On Maundy Thursday evening, at 7.30pm, the choir will lead us in our “Eucharist of the Last Supper” with the “Washing of Feet” and “Stripping of the Altar”. Through music, liturgy and preaching we will be taken back to that Last Supper which Jesus shared with his disciples, and out into the night of his betrayal by Judas on the Mount of Olives. By the end of this service the cathedral will be left stark and bare for our Good Friday services of devotion.

Good Friday

On Good Friday, we shall welcome Dr Heather Morris, Methodist General Secretary, and Ecumenical Canon of Armagh to Belfast Cathedral. Dr Morris is our speaker for the three hour devotional service “The Last Words of Christ from the Cross” which begins at 12 noon and carries us through the emotions of the crucifixion to conclude at 3.00pm. You are welcome to join or leave this service at any time, or to stay throughout, depending on your personal circumstances.

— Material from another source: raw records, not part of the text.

/-! ### Invariants of the step, once -/

/-- Each piece a step is made of keeps `P` (10_state R26, R30; 60_exceptions R173), an execute step where it is run: in a
running core, at the instruction at `pc`. -/
structure KeptByPieces (P : State → Prop) : Prop where
  reset : ∀ s : State, P s.hostReset
  load : ∀ (s : State) (image : List Byte), s.params.wf = true → s.runState = .idle → P s → P (s.hostLoad image)
  run : ∀ s : State, s.runState = .idle → P s → P s.hostRun
  halt : ∀ s : State, P s → P s.halt
  raise : ∀ (c : Condition) (w : Word) (s : State), P s → P (raise c w s)
  exec : ∀ (i : Instr) (s t : State), s.runState = .running → decodedAt s = some i → exec i s = .next t → P s → P t
  finish : ∀ s : State, P s → P (finish s)
  redraw : ∀ s : State, P s → P s.redraw

/-- What every piece of a step keeps, every step keeps. -/
theorem KeptByPieces.step {P : State → Prop} (k : KeptByPieces P) (hs : P s) (h : step s = .next t) : P t := by
  obtain ⟨hw, ⟨-, rfl⟩ | ⟨-, hr, rfl⟩ | ⟨-, hr, hc⟩ | ⟨-, -, rfl⟩⟩ := step_cases h
  case inl => exact k.redraw _ (k.reset s)
  case inr.inl =>
    refine k.redraw _ ?_
    cases s.inputs.host with
    | none => exact hs
    | reset => exact k.reset s
    | load image => exact k.load s image hw hr hs
    | run => exact k.run s hr hs
  case inr.inr.inl =>
    obtain ⟨-, rfl⟩ | ⟨-, c, -, rfl⟩ | ⟨-, w, w', -, -, rfl⟩ | ⟨-, w, i, u, hf, hd, hu, rfl⟩ := cycle_cases hc
    · exact k.redraw _ (k.halt s hs)
    · exact k.redraw _ (k.raise c 0 s hs)
    · exact k.redraw _ (k.raise _ w' s hs)
    · exact k.redraw _ (k.finish u (k.exec i s u hr (decodedAt_eq_some_iff.mpr ⟨w, hf, hd⟩) hu hs))
  case inr.inr.inr => exact k.redraw _ hs

/-! ### The depth stays within the limit (10_state R19) -/

/-- The limit holds where depth and parameters are as in a state where it holds. -/
theorem State.depthWithinLimit.congr (hs : s.depthWithinLimit) (hSP : t.SP = s.SP) (hp : t.params = s.params) :
    t.depthWithinLimit := by
  unfold State.depthWithinLimit
  rw [hSP, hp]
  exact hs

theorem depthWithinLimit_keptByPieces : KeptByPieces State.depthWithinLimit where
  reset _ := Fin.zero_le _
  load s image _ _ hs := by
    unfold State.hostLoad
    split <;> exact hs
  run _ _ hs := hs
  halt _ hs := hs
  raise _ _ _ hs := hs
  exec _ _ _ _ _ he hs := exec_keeps_depthWithinLimit hs he
  finish s hs := hs.congr ((only_finish s).same (p := .SP) (by simp)) ((only_finish s).same (p := .params) (by simp))
  redraw _ hs := hs

/-- Settles O53: every piece of a step keeps the limit; the one that deepens the stack is a push below it. -/
theorem stepKeepsDepthWithinLimit : Obligations.StepKeepsDepthWithinLimit := fun _ _ hs h =>
  depthWithinLimit_keptByPieces.step hs h

/-! ### A wait stands at an instruction that may wait (10_state R32) -/

/-- Between cycles nothing waits. -/
theorem waitAgrees_of_between (h : s.phase = .between) : s.waitAgrees := by
  simp [State.waitAgrees, h]

/-- The instruction at `pc` depends on `pc`, the memory and the parameters alone. -/
theorem decodedAt_congr (hpc : t.pc = s.pc) (hp : t.params = s.params) (hm : ∀ a, t.readByte a = s.readByte a) :
    decodedAt t = decodedAt s := by
  simp only [decodedAt, fetch, hpc, hp, hm]

/-- The parts a wait does not depend on. -/
def waitFreeParts : List Part := [.DT, .ST, .inputs, .draws, .sent]

/-- No change of the timers, the log or the draws touches a wait. -/
theorem State.waitAgrees.frame (hs : s.waitAgrees) (h : Only waitFreeParts s t) : t.waitAgrees := by
  have hrun : t.runState = s.runState := h.same (p := .runState) (by simp [waitFreeParts])
  have hphase : t.phase = s.phase := h.same (p := .phase) (by simp [waitFreeParts])
  have hI : t.I = s.I := h.same (p := .I) (by simp [waitFreeParts])
  have hparams : t.params = s.params := h.same (p := .params) (by simp [waitFreeParts])
  have hat : decodedAt t = decodedAt s :=
    decodedAt_congr (h.same (p := .pc) (by simp [waitFreeParts])) hparams
      fun a => h.same (p := .byte a) (by simp [waitFreeParts])
  simpa [State.waitAgrees, State.blockFits, hrun, hphase, hI, hparams, hat] using hs

/-- What an execute step can do to the phase: leave the core between cycles, keep the phase in an instruction that has no
wait, or wait in FX0A or in a DXYN whose block fits, where nothing but the phase and the log has changed. -/
theorem exec_phase_cases (h : exec i s = .next t) :
    t.phase = .between ∨
    (t.phase = s.phase ∧ (∀ x, i ≠ .opFX0A x) ∧ ∀ x y n, i ≠ .opDXYN x y n) ∨
    (Only [.phase, .sent] s t ∧ t.phase = .keyWait ∧ ∃ x, i = .opFX0A x) ∨
    (Only [.phase, .sent] s t ∧ t.phase = .drawWait ∧ ∃ x y n, i = .opDXYN x y n ∧ s.blockFits n.toNat = true) := by
  cases i with
  | opFX0A x =>
    simp only [exec, execFX0A] at h
    split at h <;> obtain rfl := Host.Outcome.next.inj h
    · exact .inl rfl
    · exact .inr (.inr (.inl
        ⟨((only_keyAsked s).mono (by simp)).then (only_setPhase _ _) (by simp), rfl, x, rfl⟩))
    · exact .inl rfl
  | opDXYN x y n =>
    simp only [exec, execDXYN] at h
    split at h
    · split at h <;> obtain rfl := Host.Outcome.next.inj h
      · exact .inl rfl
      · exact .inr (.inr (.inr
          ⟨((only_spriteSent x y n s).mono (by simp)).then (only_setPhase _ _) (by simp), rfl, x, y, n, rfl, ‹_›⟩))
    · obtain rfl := Host.Outcome.next.inj h
      exact .inl rfl
  | op00EE =>
    simp only [exec, exec00EE] at h
    split at h <;> obtain rfl := Host.Outcome.next.inj h
    · obtain ⟨-, -, -, -, ho⟩ := pop_eq_some ‹_›
      exact .inr (.inl ⟨ho.same (p := .phase) (by simp), by simp, by simp⟩)
    · exact .inl rfl
  | op2NNN nnn =>
    simp only [exec, exec2NNN] at h
    split at h <;> obtain rfl := Host.Outcome.next.inj h
    · obtain ⟨k, -, -, -, -, ho⟩ := push_eq_some ‹_›
      exact .inr (.inl ⟨ho.same (p := .phase) (by simp), by simp, by simp⟩)
    · exact .inl rfl
  | opFX33 | opFX55 | opFX65 =>
    simp only [exec, execFX33, execFX55, execFX65] at h
    split at h <;> obtain rfl := Host.Outcome.next.inj h
    · exact .inr (.inl ⟨rfl, by simp, by simp⟩)
    · exact .inl rfl
  | _ => exact .inr (.inl ⟨(exec_only h).same (p := .phase) (by simp [mayChange]), by simp, by simp⟩)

At 7.30pm on Good Friday evening the cathedral choir will lead a devotional service of evensong as the light fades on one of history’s most momentous days.

Holy Saturday

On Holy Saturday 30th March, at 8.00pm the spectacular Easter Vigil service begins with the lighting of the Easter Fire on the cathedral steps. We will then make our candle lit way from the telling of creation, the Exodus escape of God’s people through the Red Sea, and through scripture to the Resurrection of Jesus Christ as recounted in the gospel.  With each scripture account, and with the individual reaffirmation of our baptismal vows, we shall make our way through the cathedral building, until bathed in light we reach our human destination of resurrection hope.

Easter Day

On Easter morning we will have to cope with the clocks moving forward by one hour. Despite one hour less to sleep, all are invited to our 11.00am Easter Morning Eucharist. The cathedral choir will lead us in the wonderful “Messe Solenelle” by the French composer Louis Vierne. With its bright harmonies and soaring notes sung by our choir, this piece will take us beyond ourselves to that place where we find resurrection life once again.

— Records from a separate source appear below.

/-- A level-1 entry of a contiguous run (R281), read until epoch ep: its mapping is 2 MiB where the run holds; where it is
broken, an access goes through its own entry or through the run's first entry extended over 2 MiB, and where that one is not legal
through its own (log 57). -/
def walkRun (s : State) (dies : BitVec 4) (root : BitVec 64) (vpn : Nat) (e2 e1 : BitVec 64) (ep : Option Nat) : List (TlbEntry × Option Nat) :=
  let own : TlbEntry := { noEntry root vpn with pte := e1, frame := pteFrame e1 }
  let base := pteFrame e2 + 8 * ((vpn % 8192) / 32 * 32)
  walkEcc s dies root vpn base 32 ++ (walkReads s dies base).flatMap fun x =>
    match x.1 with
    | none => [(own, ep)]
    | some e0 =>
      let held := runSince s dies base e0 32
      let broken :=
        if pteOk e0 1 then [(own, ep), ({ noEntry root vpn with pte := e0, frame := pteFrame e0 + 65536 * (vpn % 32) }, older ep x.2)]
        else [(own, ep)]
      match held with
      | some r => if runEntry e0 e1 (vpn % 32) then ({ own with lg := 21 }, older ep r) :: (if r.isNone then [] else broken) else broken
      | none => broken

/-- Level 1 of the walk (R280), from the table that e2 points to. -/
def walk1 (s : State) (dies : BitVec 4) (root : BitVec 64) (vpn : Nat) (e2 : BitVec 64) (ep : Option Nat) : List (TlbEntry × Option Nat) :=
  let a := pteFrame e2 + 8 * (vpn % 8192)
  walkEcc s dies root vpn a 1 ++ (walkReads s dies a).flatMap fun x =>
    let ep := older ep x.2
    match x.1 with
    | none => [(noEntry root vpn, ep)]
    | some e1 =>
      if !pteOk e1 1 then [(noEntry root vpn, ep)]
      else if !pteCt e1 then [({ noEntry root vpn with pte := e1, frame := pteFrame e1 }, ep)]
      else walkRun s dies root vpn e2 e1 ep

/-- Level 2 of the walk, from the table that e3 points to: a 512 MiB block, or a table of level 1. -/
def walk2 (s : State) (dies : BitVec 4) (root : BitVec 64) (vpn : Nat) (e3 : BitVec 64) (ep : Option Nat) : List (TlbEntry × Option Nat) :=
  let a := pteFrame e3 + 8 * ((vpn / 8192) % 8192)
  walkEcc s dies root vpn a 1 ++ (walkReads s dies a).flatMap fun x =>
    let ep := older ep x.2
    match x.1 with
    | none => [(noEntry root vpn, ep)]
    | some e2 =>
      if !pteOk e2 2 then [(noEntry root vpn, ep)]
      else if pteK e2 then walk1 s dies root vpn e2 ep
      else if pteFrame e2 % 536870912 != 0 then [(noEntry root vpn, ep)]
      else [({ noEntry root vpn with pte := e2, frame := pteFrame e2 + 65536 * (vpn % 8192), lg := 29 }, ep)]

/-- The physical address of a root's entry for a virtual page (R280, R283). -/
def rootEntry (root : BitVec 64) (vpn : Nat) : Nat := 65536 * (root.extractLsb' 16 36).toNat + 8 * ((vpn / 67108864) % 8192)

/-- R280: the walks of a virtual page from a root, with R281's runs, through the entries that stand in memory and through
those that stood there, each with the epoch until which it could be made; a fault gives an entry of zero. -/
def walk (s : State) (dies : BitVec 4) (root : BitVec 64) (vpn : Nat) : List (TlbEntry × Option Nat) :=
  let a := rootEntry root vpn
  walkEcc s dies root vpn a 1 ++ (walkReads s dies a).flatMap fun x =>
    match x.1 with
    | none => [(noEntry root vpn, x.2)]
    | some e3 => if pteOk e3 3 then walk2 s dies root vpn e3 x.2 else [(noEntry root vpn, x.2)]

/-- The HBM addresses of the entries that a walk of the page reads as the tables stand (R280, R281). -/
def walkAddrs (s : State) (dies : BitVec 4) (root : BitVec 64) (vpn : Nat) : List Nat :=
  let entry (a : Nat) : BitVec 64 := BitVec.ofNat 64 (s.peekN (hbmKey dies a) 8)
  let a3 := rootEntry root vpn
  let e3 := entry a3
  if !pteOk e3 3 then [a3]
  else
    let a2 := pteFrame e3 + 8 * ((vpn / 8192) % 8192)
    let e2 := entry a2
    if !pteOk e2 2 || !pteK e2 then [a3, a2]
    else
      let a1 := pteFrame e2 + 8 * (vpn % 8192)
      if pteOk (entry a1) 1 && pteCt (entry a1) then
        [a3, a2, a1] ++ (List.range 32).map fun i => pteFrame e2 + 8 * ((vpn % 8192) / 32 * 32 + i)
      else [a3, a2, a1]
/-- A walker's reads may reach not-live segments (R287). -/
def noteWalk (s : State) (p : Nat) (root : BitVec 64) (vpn : Nat) : State :=
  if s.notLive.isEmpty then s else noteDead s p (walkAddrs s (s.part p).dies root vpn)

/-- No TLBINV that covers the translation has completed since it could be made (R284, R350). -/
def mayHold (pt : Part) (c : TlbEntry × Option Nat) : Bool :=
  match c.2 with
  | none => true
  | some ep => pt.tlbAll ≤ ep && tget 0 pt.tlbRoots c.1.root ≤ ep
      && !pt.tlbPages.any fun x => ep < x.2 && x.1.2 == c.1.lg && x.1.1 ≤ c.1.vpn && c.1.vpn < x.1.1 + 2 ^ (c.1.lg - 16)

/-- One of several translations of a page: a free choice where they differ. -/
def pickEntry (s : State) (root : BitVec 64) (vpn : Nat) : List TlbEntry → State × TlbEntry
  | [] => (s, noEntry root vpn)
  | e :: r =>
    if r.all (· == e) then (s, e)
    else
      let (s, i) := s.choose (r.length + 1)
      (s, (e :: r).getD i e)
/-- The translation of a virtual page that an access uses: the one the tables hold now, or, until a TLBINV that covers it,
one that they have held (R284); where they differ, a free choice. -/
def xlate (s : State) (p : Nat) (root : BitVec 64) (vpn : Nat) : State × TlbEntry :=
  let pt := s.part p
  let s := noteWalk s p root vpn
  pickEntry s root vpn (((walk s pt.dies root vpn).filter (mayHold pt)).map (·.1))
/-- The translation that the tables hold now: the scheduler's walk is coherent and uses no TLB (R280, R375). -/
def xlateNow (s : State) (p : Nat) (root : BitVec 64) (vpn : Nat) : State × TlbEntry :=
  let pt := s.part p
  let s := noteWalk s p root vpn
  pickEntry s root vpn (((walk s pt.dies root vpn).filter (·.2.isNone)).map (·.1))

inductive Acc where
  | load | store | both | fetch
  deriving DecidableEq, Repr

/-- R282: the permissions of an access. -/
def permOk (e : BitVec 64) (sup : Bool) : Acc → Bool
  | .load => pteR e && (sup || pteU e)
  | .store => pteW e && (sup || pteU e)
  | .both => pteR e && pteW e && (sup || pteU e)
  | .fetch => pteX e && (sup || pteU e)

/-- The physical address is within what the tier holds: installed memory, a working saddlebag module, a module of
the domain, a host window (R273, R301, R313, R329). -/
def installed (s : State) (dies : BitVec 4) (e : BitVec 64) (pa : Nat) : Bool :=
  match pteTier e with
  | 0 => pa < hbmSize dies
  | 1 => pa < sadSize dies && s.md.portOk.getLsbD (sadPort dies pa)
  | 2 => s.md.members.contains (pteMod e)
  | _ => match s.md.windows.find? (fun w => w.n == pa / 1099511627776 % 4096) with
    | some w => pa % 1099511627776 < w.len
    | none => false

/-- Physical address of a virtual address through its page's translation. -/
def TlbEntry.pa (e : TlbEntry) (va : Nat) : Nat := e.frame + va % 65536
/-- The key of a byte on a local tier. -/
def TlbEntry.key (dies : BitVec 4) (e : TlbEntry) (va : Nat) : Nat :=
  if pteTier e.pte = 0 then hbmKey dies (e.pa va) else sadKey dies (e.pa va)
def TlbEntry.isLocal (e : TlbEntry) : Bool := pteTier e.pte < 2

/-- Why an access fails: tcause and tval. A walk that meets an uncorrectable error gives code 256, no tcause: a device
fault with detail 1 (R274). -/
abbrev AccFault := Nat × Nat
def eccCause : Nat := 256

/-- Check one byte (R244, R278 to R282): translation, then permission and existence. With `far`, what a page of another module or of
the host names is not looked at. -/
def checkByte (s : State) (p : Nat) (root : BitVec 64) (sup : Bool) (acc : Acc) (va : Nat) (far : Bool := false) :
    State × Except AccFault TlbEntry :=
  if 2 ^ 55 ≤ va then (s, .error (6, va))
  else
    let (s, e) := xlate s p root (va / 65536)
    if e.ecc then (s, .error (eccCause, va))
    else if !pteV e.pte then (s, .error (6, va))
    else if !permOk e.pte sup acc then (s, .error (7, va))
    else if !(far && !e.isLocal) && !installed s (s.part p).dies e.pte (e.pa va) then (s, .error (7, va))
    else (s, .ok e)

/-- Every byte of [va, last], within one page, exists: its first and last byte and the start of each 4 KiB of a saddlebag
port between them do (R301). -/
def wholeThere (s : State) (p : Nat) (e : TlbEntry) (va last : Nat) : Bool :=
  (va :: last :: ((List.range 16).map fun j => 4096 * (va / 4096 + 1 + j)).filter (· ≤ last)).all fun a =>
    installed s (s.part p).dies e.pte (e.pa a)

/-- Check the pages of a range, lowest first: the pages' translations, or the fault of the lowest failing byte. On
a host page every byte is checked against its window. `n` counts the pages still to check. -/
def checkPages (p : Nat) (root : BitVec 64) (sup : Bool) (acc : Acc) (hi : Nat) (far : Bool := false) :
    Nat → State → Nat → State × Except AccFault (List TlbEntry)
  | 0, s, _ => (s, .ok [])
  | n + 1, s, va =>
    match checkByte s p root sup acc va far with
    | (s, .error f) => (s, .error f)
    | (s, .ok e) =>
      let next := 65536 * (va / 65536 + 1)
      let last := min next hi - 1
      if !(far && !e.isLocal) && !wholeThere s p e va last then
        match (List.range (last - va)).find? (fun i => !installed s (s.part p).dies e.pte (e.pa (va + i))) with
        | some i => (s, .error (7, va + i))
        | none => (s, .error (7, last))
      else
        match checkPages p root sup acc hi far n s next with
        | (s, .error f) => (s, .error f)
        | (s, .ok r) => (s, .ok (e :: r))

/-- Check every byte of [lo, lo + n). -/
def checkRange (s : State) (p : Nat) (root : BitVec 64) (sup : Bool) (acc : Acc) (lo n : Nat) (far : Bool := false) :
    State × Except AccFault (List TlbEntry) :=
  if n = 0 then (s, .ok []) else checkPages p root sup acc (lo + n) far ((lo + n - 1) / 65536 - lo / 65536 + 1) s lo

/-- The page of an address among checked pages. -/
def pageOf (pgs : List TlbEntry) (va : Nat) : TlbEntry :=
  (pgs.find? fun e => e.vpn == va / 65536).getD { root := 0, vpn := 0, pte := 0, frame := 0, lg := 16 }

/-! ## Harts, partitions, launches -/

/-- The hart whose instruction `exec` executes. -/
def State.me (s : State) : Hart := s.hart s.cur
def State.setMe (s : State) (h : Hart) : State := s.setHart s.cur h
def State.myCore (s : State) : Core := s.core s.cur.l s.cur.k
/-- The partition of a launch. -/
def State.partOf (s : State) (h : HartId) : Nat := (s.launch h.l).part
/-- VLEN in bytes (R89). -/
def Launch.vlen (x : Launch) : Nat := 2 ^ x.rec_.vlen.toNat
def Launch.w (x : Launch) : Nat := x.rec_.width.toNat
def Launch.h (x : Launch) : Nat := x.rec_.height.toNat
def Launch.nh (x : Launch) : Nat := x.rec_.harts.toNat
def State.vlen (s : State) (h : HartId) : Nat := (s.launch h.l).vlen
/-- The harts of a core, and of a launch. -/
def State.coreHarts (s : State) (l k : Nat) : List HartId := (List.range (s.launch l).nh).map fun i => ⟨l, k, i⟩
/-- The mesh position of core k of launch l (R2, R84). -/
def State.meshPos (s : State) (l k : Nat) : Nat × Nat :=
  let x := s.launch l
  let o := meshOrigin (s.part x.part).dies
  (o.1 + x.ox + k % max x.w 1, o.2 + x.oy + k / max x.w 1)
/-- The compute die of core k of launch l (R2). -/
def State.dieOf (s : State) (l k : Nat) : Nat := let m := s.meshPos l k; coreDie m.1 m.2
def State.launchHarts (s : State) (l : Nat) : List HartId :=
  (List.range ((s.launch l).w * (s.launch l).h)).flatMap fun k => s.coreHarts l k

/-! ## Scalars and predicates (R121) -/

def Hart.s (h : Hart) (r : SReg) : Dbl := if r = 0 then 0 else h.x[r.toNat]'(r.isLt)
def Hart.setS (h : Hart) (r : SReg) (v : Dbl) : Hart :=
  if r = 0 then h else { h with x := h.x.set r.toNat v (r.isLt) }
def Hart.pr (h : Hart) (p : PReg) : Bool := p == 0 || h.p.getLsbD p.toNat
def Hart.setP (h : Hart) (p : PReg) (b : Bool) : Hart :=
  if p = 0 then h else { h with p := if b then h.p ||| (1#8 <<< p.toNat) else h.p &&& ~~~(1#8 <<< p.toNat) }
/-- R48: a guard of the A side. -/
def Hart.guard (h : Hart) : Guard → Bool
  | .always => true
  | .reg n r => (h.pr (r.extractLsb' 0 3)) != n
def Hart.guards (h : Hart) (g : Guards) : Bool := h.guard g.a && h.guard g.b

/-- Vector registers and masks. -/
def Hart.vr (h : Hart) (r : VReg) : VVal := h.v[r.toNat]'(r.isLt)
def Hart.mr (h : Hart) (m : MReg) : MVal := h.m.toList.getD m.toNat 0
/-- A write of a vector register raises vlh to the highest byte written rounded up to 64 (R122). -/
def Hart.setVr (h : Hart) (r : VReg) (v : VVal) (top : Nat) : Hart :=
  { h with v := h.v.set r.toNat v (r.isLt), vnew := h.vnew ||| (1#32 <<< r.toNat), vlh := BitVec.ofNat 64 (max h.vlh.toNat ((top + 63) / 64 * 64)) }
def Hart.setMr (h : Hart) (m : MReg) (v : MVal) : Hart := { h with m := h.m.setIfInBounds m.toNat v }

/-! ## Slots (R45) -/

def slotOrdinal (a : Nat) : Nat := 5 * (a / 64) + (a % 64) / 12
def slotAddr (n : Nat) : Nat := 64 * (n / 5) + 12 * (n % 5)
def isSlot (a : Nat) : Bool := a % 64 % 12 == 0 && a % 64 < 60
/-- The greatest slot address at or below a (R343). -/
def slotBelow (a : Nat) : Nat := a / 64 * 64 + min ((a % 64) / 12) 4 * 12
/-- The next slot address (R45). -/
def nextSlot (a : Nat) : Nat := slotAddr (slotOrdinal a + 1)

/-! ## Taking a trap and returning (R345, R348) -/

/-- The element bound of an A-side instruction that keeps an element index (R110, R344); 0 for one that has none. -/
def aBound (vl : Nat) : Instr → Nat
  | .vld _ | .vldff _ | .vldx _ | .vldsc _ | .vst _ | .vstx _ | .vstsc _ | .vlds _ | .vsts _ | .vldsx _ | .vstsx _
  | .vamo _ | .nbadd _ | .nbopt _ | .sfpool _ => vl
  | .qdrop x => x.n.toNat
  | .clred _ => 1
  | _ => 0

And on Easter Sunday afternoon, back to our regular time of 3.30pm, we shall share a special Festive Evensong that will include “The Easter Anthems”, an evensong setting composed by Sarah MacDonald of Ely Cathedral, and Stanford’s Magnificat and Nunc Dimittis in C.

 

The journey of Jesus through the first Holy Week calls each of us to enter our own personal pilgrimage. So that 2000 years later, we are not distant observers but those whose emotions and lives are shaped, challenged and changed by our own Holy Week.